In the above, I followed https://github.com/PyTorchLightning/pytorch-lightning/issues/1153#issuecomment-599792149 but got:

/usr/local/lib/python3.6/dist-packages/pytorch_lightning/trainer/evaluate_loop.py in log_epoch_metrics(self, eval_results)
    148             if isinstance(eval_results, list):
    149                 for eval_result in eval_results:
--> 150                     self.trainer.callback_metrics = eval_result.callback_metrics
    151             else:
    152                 self.trainer.callback_metrics = eval_results.callback_metrics

AttributeError: 'dict' object has no attribute 'callback_metrics'

Thus, I tried to use the new Result container:

class Model(pl.LightningModule):
   ...
   def validation_step(self, batch, batch_idx):
      x, y = batch
      y_hat = self(x)
      loss = F.cross_entropy(y_hat, y)
      result = pl.EvalResult()
      result.log('val_loss', loss, prog_bar=True, on_step=False, on_epoch=True)
      return result

   def validation_epoch_end(self, outputs):
      loss = torch.stack([x for x in outputs['val_loss']]).mean()
      result = pl.EvalResult()
      result.log('val_loss', loss)
      return result
   ...

When I fit the model again, I get:

/usr/local/lib/python3.6/dist-packages/pytorch_lightning/utilities/distributed.py:37: RuntimeWarning: The metric you returned None must be a `torch.Tensor` instance, checkpoint not saved HINT: what is the value of loss in validation_epoch_end()?
  warnings.warn(*args, **kwargs)
/usr/local/lib/python3.6/dist-packages/pytorch_lightning/utilities/distributed.py:37: RuntimeWarning: Can save best model only with loss available, skipping.
  warnings.warn(*args, **kwargs)

If I print the elements of result, I get {'val_loss': tensor(0.6092, device='cuda:0')}, so val_loss is a tensor already.

My last attempt was to define my callback:

from pytorch_lightning.callbacks import ModelCheckpoint
checkpoint_callback = ModelCheckpoint(
    monitor='val_loss',
    mode='min',
)

trainer = pl.Trainer(..., checkpoint_callback=checkpoint_callback)
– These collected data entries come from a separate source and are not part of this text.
-- ==== Sys2Proof/Tests/Slice0.lean ====
section
/-! SUPPORT. Tests. Expected values come from 95_test_vectors.md (the part is named) or are written out by hand from
the spec's encodings; `test_witness_<Name>` shows values that meet the hypotheses of `Obligations.<Name>`. -/

namespace Sys2Proof.Tests

open Sys2Proof Sys2Proof.Machine Sys2Proof.Machine.Claims

/-! ### Helpers -/

/-- A 72-bit word as the list of its nine bytes, read as a frame. -/
def frameOf (w : BitVec 72) : Frame := Frame.ofBits w

/-- The nine bytes of a word. -/
def bytesOf (w : BitVec 72) : List Byte := (frameOf w).toBytes

/-- A state in the middle of a frame, with an Event on the ports. -/
def busy : State := ⟨[0xFF, 0x79], some (plainEvent 0x8D layoutZ 0x73), none, [plainEvent 0x8D layoutZ 0x73], []⟩

/-- The frame an instruction answers. -/
def answerOf (i : Instr) : Option (BitVec 72) := (nextOf (exec i busy)).bind State.encFrame

/-- The cause with which an instruction is refused. -/
def causeOf (i : Instr) : Option (BitVec 2) := (nextOf (exec i busy)).bind State.encErr

/-- The state that waits for the last byte of a word. -/
def waiting (w : BitVec 72) : State := { State.reset with buf := (bytesOf w).take 8, inbox := [rxEdge (frameOf w).cs] }

/-- The Event of the step that receives the last byte of a word. -/
def eventFrom (w : BitVec 72) : Option Event := (nextOf (step (waiting w))).bind State.ev

/-- The request that names an operation by its code. -/
def asks (code : Byte) (argc : BitVec 2) (arg0 : BitVec 16) (arg1 : BitVec 32) : State :=
  { State.reset with inbox := [.request ⟨code, ⟨argc, arg0, arg1⟩, false, 0⟩] }

/-- The request for a raw frame. -/
def asksRaw (code : Byte) (raw : BitVec 48) : State :=
  { State.reset with inbox := [.request ⟨code, ⟨0, 0, 0⟩, true, raw⟩] }

/-- Payload of six bytes. -/
abbrev pl (a b c d e f : Byte) : Payload := ⟨a, b, c, d, e, f⟩

/-! ### WellFormed: one ill-formed term for each check, beside the nearest well-formed one -/

theorem test_wf_count : (Instr.toggleAbc ⟨0, 1, 0⟩).wf = false ∧ (Instr.toggleAbc ⟨1, 1, 0⟩).wf = true ∧
    (Instr.queryAbc ⟨1, 1, 0⟩).wf = false ∧ (Instr.writeConfig ⟨1, 5, 0⟩).wf = false ∧
    (Instr.readConfig3 ⟨2, 5, 0⟩).wf = false := by decide

theorem test_wf_offset : (Instr.writeConfig ⟨2, 0x400, 0⟩).wf = false ∧ (Instr.writeConfig ⟨2, 0x3FF, 0⟩).wf = true ∧
    (Instr.readConfigGeneric ⟨1, 0x400, 0⟩).wf = false ∧ (Instr.readConfigGeneric ⟨1, 0x3FF, 0⟩).wf = true := by decide

theorem test_wf_offsetLow : (Instr.writeConfig2 ⟨2, 0x100, 0⟩).wf = false ∧ (Instr.writeConfig2 ⟨2, 0xFF, 0⟩).wf = true ∧
    (Instr.readConfig1 ⟨1, 0x100, 0⟩).wf = false := by decide

theorem test_wf_rawCode : (Instr.raw 0x84 0).wf = false ∧ (Instr.raw 0x83 0).wf = true := by decide

theorem test_wf_windowChecksum : (Instr.rxAbcStatus (pl 0 0 0 0 0 1) 0x83).wf = false ∧
    (Instr.rxAbcStatus (pl 0 0 0 0 0 1) 0x82).wf = true := by decide

theorem test_wf_unrecognisedCode : (Instr.rxUnrecognised 0x8D layoutZ 0x73).wf = false ∧
    (Instr.rxUnrecognised 0x86 layoutZ 0x7A).wf = true ∧ (Instr.rxUnrecognised 0x86 layoutZ 0x7B).wf = false := by decide

/-! ### Decoding: one word for each constructor (95_test_vectors.md 2.3, 2.6) -/

theorem test_decode_toggleAbc : decodeTx (frameOf 0xFF79A00000000000E7) = .ok (.toggleAbc ⟨1, 1, 0⟩) := by decide
theorem test_decode_queryAbc : decodeTx (frameOf 0xFF7D00000000000083) = .ok (.queryAbc ⟨0, 0, 0⟩) := by decide
theorem test_decode_setInterval :
    decodeTx (frameOf 0xFF7E0212340000003A) = .ok (.setInterval ⟨1, 0x1234, 0⟩) := by decide
theorem test_decode_writeConfig :
    decodeTx (frameOf 0xFF805000000001002F) = .ok (.writeConfig ⟨2, 0x50, 1⟩) := by decide
theorem test_decode_writeConfig1 :
    decodeTx (frameOf 0xFF811012345678005B) = .ok (.writeConfig1 ⟨2, 0x10, 0x12345678⟩) := by decide
theorem test_decode_writeConfig2 :
    decodeTx (frameOf 0xFF8205DEADBEEF0041) = .ok (.writeConfig2 ⟨2, 0x05, 0xDEADBEEF⟩) := by decide
theorem test_decode_writeConfig3 :
    decodeTx (frameOf 0xFF830000000001007C) = .ok (.writeConfig3 ⟨2, 0, 1⟩) := by decide
theorem test_decode_reset : decodeTx (frameOf 0xFF8D00000000000073) = .ok (.reset ⟨0, 0, 0⟩) := by decide
theorem test_decode_readConfig : decodeTx (frameOf 0xFF9000000000000070) = .ok (.readConfig ⟨1, 0, 0⟩) := by decide
theorem test_decode_readConfig1 : decodeTx (frameOf 0xFF917F0000000000F0) = .ok (.readConfig1 ⟨1, 0x7F, 0⟩) := by decide
theorem test_decode_readConfig2 : decodeTx (frameOf 0xFF9205000000000069) = .ok (.readConfig2 ⟨1, 0x05, 0⟩) := by decide
theorem test_decode_readConfig3 : decodeTx (frameOf 0xFF93FF00000000006E) = .ok (.readConfig3 ⟨1, 0xFF, 0⟩) := by decide
theorem test_decode_queryFwVersion :
    decodeTx (frameOf 0xFFA000000000000060) = .ok (.queryFwVersion ⟨0, 0, 0⟩) := by decide
theorem test_decode_raw :
    decodeTx (frameOf 0xFF8D0102030405065E) = .ok (.raw 0x8D 0x010203040506) ∧
    decodeTx (frameOf 0xFF840000000000007C) = .error .badCode := by decide
theorem test_decode_writeConfigGeneric :
    decodeRequest ⟨0x80, ⟨2, 0x205, 7⟩, false, 0⟩ = .ok (.writeConfigGeneric ⟨2, 0x205, 7⟩) ∧
    decodeRequest ⟨0x80, ⟨2, 0xFF, 7⟩, false, 0⟩ = .ok (.writeConfig ⟨2, 0xFF, 7⟩) := by decide
theorem test_decode_readConfigGeneric :
    decodeRequest ⟨0x90, ⟨1, 0x100, 0⟩, false, 0⟩ = .ok (.readConfigGeneric ⟨1, 0x100, 0⟩) := by decide
theorem test_decode_rxAbcStatus :
    decodeRx (bytesOf 0xFF7D00000000000182) = .ok (.rxAbcStatus (pl 0 0 0 0 0 1) 0x82) := by decide
theorem test_decode_rxFwVersion :
    decodeRx (bytesOf 0xFFA030343433000095) = .ok (.rxFwVersion (pl 0x30 0x34 0x34 0x33 0 0) 0x95) := by decide
theorem test_decode_rxToggleAbc :
    decodeRx (bytesOf 0xFF79A00000000000E7) = .ok (.rxToggleAbc (pl 0xA0 0 0 0 0 0) 0xE7) := by decide
theorem test_decode_rxSetInterval :
    decodeRx (bytesOf 0xFF7E0212340000003A) = .ok (.rxSetInterval (pl 2 0x12 0x34 0 0 0) 0x3A) := by decide
theorem test_decode_rxWriteConfig :
    decodeRx (bytesOf 0xFF805000000001002F) = .ok (.rxWriteConfig (pl 0x50 0 0 0 1 0) 0x2F) := by decide
theorem test_decode_rxWriteConfig1 :
    decodeRx (bytesOf 0xFF810000000100007E) = .ok (.rxWriteConfig1 (pl 0 0 0 1 0 0) 0x7E) := by decide
theorem test_decode_rxWriteConfig2 :
    decodeRx (bytesOf 0xFF8205DEADBEEF0041) = .ok (.rxWriteConfig2 (pl 5 0xDE 0xAD 0xBE 0xEF 0) 0x41) := by decide
theorem test_decode_rxWriteConfig3 :
    decodeRx (bytesOf 0xFF83FFFFFFFFFF0082) = .ok (.rxWriteConfig3 (pl 0xFF 0xFF 0xFF 0xFF 0xFF 0) 0x82) := by decide
theorem test_decode_rxReset :
    decodeRx (bytesOf 0xFF8D00000000000073) = .ok (.rxReset (pl 0 0 0 0 0 0) 0x73) := by decide
theorem test_decode_rxReadConfig :
    decodeRx (bytesOf 0xFF9000000000000070) = .ok (.rxReadConfig (pl 0 0 0 0 0 0) 0x70) := by decide
theorem test_decode_rxReadConfig1 :
    decodeRx (bytesOf 0xFF91FF000000000070) = .ok (.rxReadConfig1 (pl 0xFF 0 0 0 0 0) 0x70) := by decide
theorem test_decode_rxReadConfig2 :
    decodeRx (bytesOf 0xFF9205000000000069) = .ok (.rxReadConfig2 (pl 5 0 0 0 0 0) 0x69) := by decide
theorem test_decode_rxReadConfig3 :
    decodeRx (bytesOf 0xFF93FF00000000006E) = .ok (.rxReadConfig3 (pl 0xFF 0 0 0 0 0) 0x6E) := by decide
theorem test_decode_rxUnrecognised :
    decodeRx (bytesOf 0xFF86026047000000D1) = .ok (.rxUnrecognised 0x86 (pl 2 0x60 0x47 0 0 0) 0xD1) ∧
    decodeRx (bytesOf 0xFF0000000000000000) = .ok (.rxUnrecognised 0 layoutZ 0) := by decide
but unfortunately I still got:

/usr/local/lib/python3.6/dist-packages/pytorch_lightning/utilities/distributed.py:37: RuntimeWarning: The metric you returned None must be a `torch.Tensor` instance, checkpoint not saved HINT: what is the value of val_loss in validation_epoch_end()?
  warnings.warn(*args, **kwargs)
/usr/local/lib/python3.6/dist-packages/pytorch_lightning/utilities/distributed.py:37: RuntimeWarning: Can save best model only with val_loss available, skipping.
  warnings.warn(*args, **kwargs)

Would you be able to help?

Expected behavior

I would expect Pytorch-lightning to work with minimal boilerplate (e.g. only with, training_step, validation_step). Perhaps, checkpoints should be disabled in Trainer() by default. Or, validation_step() could return automatically the aggregated metric by default. Otherwise, we may need a better explanation on how to get the aggregated metrics out the validation step, and make more clear that validation_epoch_end() is needed 👍

Environment

I am using Google Colab:

* CUDA:
    - GPU:
        - Tesla K80
    - available:         True
    - version:           10.1
* Packages:
    - numpy:             1.18.5
    - pyTorch_debug:     False
    - pyTorch_version:   1.6.0+cu101
    - pytorch-lightning: 0.9.1rc1
    - tensorboard:       2.2.0
    - tqdm:              4.41.1
* System:
    - OS:                Linux
    - architecture:
        - 64bit
        - 
    - processor:         x86_64
    - python:            3.6.9
    - version:           #1 SMP Thu Jul 23 08:00:38 PDT 2020
Checkpoint bug / fix help wanted

Most helpful comment

EDIT: Checkpoints work if I set them in the EvalResult like:

    def validation_step(self, batch, batch_idx):
      x, y = batch
      y_hat = self(x)
      loss = F.cross_entropy(y_hat, y)
      result = pl.EvalResult(checkpoint_on=loss)
      result.log('val_loss', loss, prog_bar=True, on_step=False, on_epoch=True)
      return result

but 1) I would like to keep callbacks separate from the module and only in the Trainer(). 2) Will setting the checkpoint in EvalResult interfere with other callbacks set in Trainer()? 3) How can I set up callbacks to monitor custom (aggregate) metrics?

All 9 comments

Hi! thanks for your contribution!, great first issue!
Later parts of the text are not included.